====== MATERIAL SHOWN

-- ==== Sys2Proof/Machine/Dispatch.lean ====
section
/-! DEFINITION. The dispatch: one arm per constructor of `Instr`, each one direct call of that command's meaning. -/

namespace Sys2Proof.Machine

open Sys2Proof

============

_PROMPT_
Take the lines above and print them exactly.

_RESULT BELOW_
-- ==== Sys2Proof/Machine/Dispatch.lean ====
section
/-! DEFINITION. The dispatch: one arm per constructor of `Instr`, each one direct call of that command's meaning. -/

namespace Sys2Proof.Machine

open Sys2Proof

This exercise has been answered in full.